I'm writing a PHP application that supports multiple languages.
When setting the locale in PHP, I am required to provide a value defined in, what I believe to be, RFC 1766 / ISO 639, according to the setlocale documentation.
setlocale( LC_ALL, 'en_US' );
var_dump( setlocale( LC_MESSAGES, '0' ) );
// string(5) "en_US"
When using this locale to describe the HTML lang attribute, validation fails because it is not formatted to RFC 5646. The RFC 5646 value for this language is actually en-US
(note the use of a hyphen instead of an underscore).
Using this value in PHP's setlocale function, as above, results in the following output:
string(1) "C"
I have no idea why it is returning a value of C, but I presume it is because the locale provided was incorrectly formatted. C being the original server default, which is described as ASCII (thanks to @Cheery for the reference).
So, I'm wondering what I should do about that.
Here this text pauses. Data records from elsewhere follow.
/-! ### Decoding an encoded instruction -/

/-- The decoder undoes the encoder, one lemma about the instruction's word per constructor. -/
theorem decode_encode (i : Instr) : decode (encode i) = some i := by
  cases i with
  | nop | cls | ret => decide
  | jp nnn => exact decode_jp nnn
  | call nnn => exact decode_call nnn
  | seImm x nn => exact decode_seImm x nn
  | sneImm x nn => exact decode_sneImm x nn
  | seReg x y => exact decode_seReg x y
  | ldImm x nn => exact decode_ldImm x nn
  | addImm x nn => exact decode_addImm x nn
  | ldReg x y => exact decode_ldReg x y
  | orReg x y => exact decode_orReg x y
  | andReg x y => exact decode_andReg x y
  | xorReg x y => exact decode_xorReg x y
  | addReg x y => exact decode_addReg x y
  | subReg x y => exact decode_subReg x y
  | shr x y => exact decode_shr x y
  | subn x y => exact decode_subn x y
  | shl x y => exact decode_shl x y
  | sneReg x y => exact decode_sneReg x y
  | ldI nnn => exact decode_ldI nnn
  | jpV0 nnn => exact decode_jpV0 nnn
  | rnd x nn => exact decode_rnd x nn
  | drw x y n => exact decode_drw x y n
  | skp x => exact decode_skp x
  | sknp x => exact decode_sknp x
  | ldVxDt x => exact decode_ldVxDt x
  | ldVxK x => exact decode_ldVxK x
  | ldDtVx x => exact decode_ldDtVx x
  | ldStVx x => exact decode_ldStVx x
  | addI x => exact decode_addI x
  | ldF x => exact decode_ldF x
  | ldB x => exact decode_ldB x
  | stRegs x => exact decode_stRegs x
  | ldRegs x => exact decode_ldRegs x

theorem wordOfBytes_bitField (w : Word) : wordOfBytes (bitField w 8 8) (bitField w 0 8) = w := by
  have hw := w.isLt
  apply BitVec.eq_of_toNat_eq
  simp only [wordOfBytes_toNat, bitField_toNat]
  omega

/-- The two bytes of a word that decodes are read back as that instruction, and no byte after them is used. -/
theorem decodeBytes_bytesOfWord {w : Word} {i : Instr} (h : decode w = some i) (rest : List Byte) :
    decodeBytes (bytesOfWord w ++ rest) = .ok (i, rest) := by
  simp only [bytesOfWord, List.cons_append, List.nil_append, decodeBytes, wordOfBytes_bitField, h]

/-- Settles O3. The word's round trip is `decode_encode`; the bytes are the word's two, put together again. -/
theorem decodingAnEncodedInstructionGivesItBack : Obligations.DecodingAnEncodedInstructionGivesItBack := by
  unfold Obligations.DecodingAnEncodedInstructionGivesItBack
  exact fun i rest => ⟨decode_encode i, decodeBytes_bytesOfWord (decode_encode i) rest⟩

/-! ### A word as the fields its format names -/

theorem word_eq_nnn (w : Word) : (decodeFields w).n1 ++ (decodeFields w).nnn = w := by
  have hw := w.isLt
  apply BitVec.eq_of_toNat_eq
  simp only [decodeFields, append_toNat, bitField_toNat]
  omega

theorem word_eq_xnn (w : Word) : (decodeFields w).n1 ++ (decodeFields w).n2 ++ (decodeFields w).nn = w := by
  have hw := w.isLt
  apply BitVec.eq_of_toNat_eq
  simp only [decodeFields, append_toNat, bitField_toNat]
  omega

theorem word_eq_xyn (w : Word) :
    (decodeFields w).n1 ++ (decodeFields w).n2 ++ (decodeFields w).n3 ++ (decodeFields w).n4 = w := by
  have hw := w.isLt
  apply BitVec.eq_of_toNat_eq
  simp only [decodeFields, append_toNat, bitField_toNat]
  omega

/-! ### Encoding a decoded word, one selection at a time -/

variable {w : Word} {i : Instr}

theorem encode_of_selectSystem (h : selectSystem w = some i) : encode i = w := by
  unfold selectSystem at h
  split_ifs at h with hw hw hw <;> cases h <;> exact hw.symm

/-- Groups 0x5 and 0x9: the pair's word is its two registers between the group and a zero nibble. -/
theorem encode_of_selectPair {j : Instr} (h : selectPair w j = some i)
    (hj : encode j = (decodeFields w).n1 ++ (decodeFields w).n2 ++ (decodeFields w).n3 ++ 0x0#4) : encode i = w := by
  unfold selectPair at h
  split_ifs at h with hn
  cases h
  rw [hj, ← hn, word_eq_xyn]

theorem encode_of_selectAlu (hgroup : (decodeFields w).n1 = 0x8#4) (h : selectAlu w = some i) : encode i = w := by
  have hword := word_eq_xyn w
  rw [hgroup] at hword
  simp only [selectAlu] at h
  split_ifs at h with hn hn hn hn hn hn hn hn hn <;> cases h <;> rw [hn] at hword <;> exact hword

theorem encode_of_selectKey (hgroup : (decodeFields w).n1 = 0xE#4) (h : selectKey w = some i) : encode i = w := by
  have hword := word_eq_xnn w
  rw [hgroup] at hword
  simp only [selectKey] at h
  split_ifs at h with hn hn <;> cases h <;> rw [hn] at hword <;> exact hword

theorem encode_of_selectMisc (hgroup : (decodeFields w).n1 = 0xF#4) (h : selectMisc w = some i) : encode i = w := by
  have hword := word_eq_xnn w
  rw [hgroup] at hword
  simp only [selectMisc] at h
  split_ifs at h with hn hn hn hn hn hn hn hn hn <;> cases h <;> rw [hn] at hword <;> exact hword

theorem nibble_cases (a : Nibble) : a = 0 ∨ a = 1 ∨ a = 2 ∨ a = 3 ∨ a = 4 ∨ a = 5 ∨ a = 6 ∨ a = 7 ∨ a = 8 ∨ a = 9 ∨
    a = 0xA ∨ a = 0xB ∨ a = 0xC ∨ a = 0xD ∨ a = 0xE ∨ a = 0xF := by bv_omega

/-- The encoder undoes the decoder, group by group: a group is one format of its fields or a selection of its own. -/
theorem encode_of_decode (h : decode w = some i) : encode i = w := by
  have hnnn := word_eq_nnn w
  have hxnn := word_eq_xnn w
  have hxyn := word_eq_xyn w
  dsimp only [decode] at h
  obtain hg | hg | hg | hg | hg | hg | hg | hg | hg | hg | hg | hg | hg | hg | hg | hg := nibble_cases (decodeFields w).n1
  all_goals simp only [hg, reduceIte, BitVec.reduceEq, BitVec.ofNat_eq_ofNat] at h
  · exact encode_of_selectSystem h
  · cases h; rwa [hg] at hnnn
  · cases h; rwa [hg] at hnnn
  · cases h; rwa [hg] at hxnn
  · cases h; rwa [hg] at hxnn
  · exact encode_of_selectPair h (by rw [hg]; rfl)
  · cases h; rwa [hg] at hxnn
  · cases h; rwa [hg] at hxnn
  · exact encode_of_selectAlu hg h
  · exact encode_of_selectPair h (by rw [hg]; rfl)
  · cases h; rwa [hg] at hnnn
  · cases h; rwa [hg] at hnnn
  · cases h; rwa [hg] at hxnn
  · cases h; rwa [hg] at hxyn
  · exact encode_of_selectKey hg h
  · exact encode_of_selectMisc hg h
I could, feasibly, use PHP's str_replace function to switch -
to _
before outputting the lang attribute, like so:
<?php setlocale( 'en_US' ); ?>
<!doctype html>
<html lang="<?= str_replace( '_', '-', setlocale(LC_MESSAGES, '0') ); ?>">
...
But, I'm concerned that there may be other differences between the two language specifications that could yield an unexpected problem down the road. If so, is there a preferred way to translate the language codes already in PHP, or a translation class that can be used?
Bonus question, why does my server default to value of C for the locale?
You need to have in mind that setLocal accept many types of "locale" names like names and mixed things, for example in (from php documentation):
You have 'de_DE@euro' which isn't a valid HTML lang code.
So first, you need to ensure that is in the format
lang_region
before trying to convert it.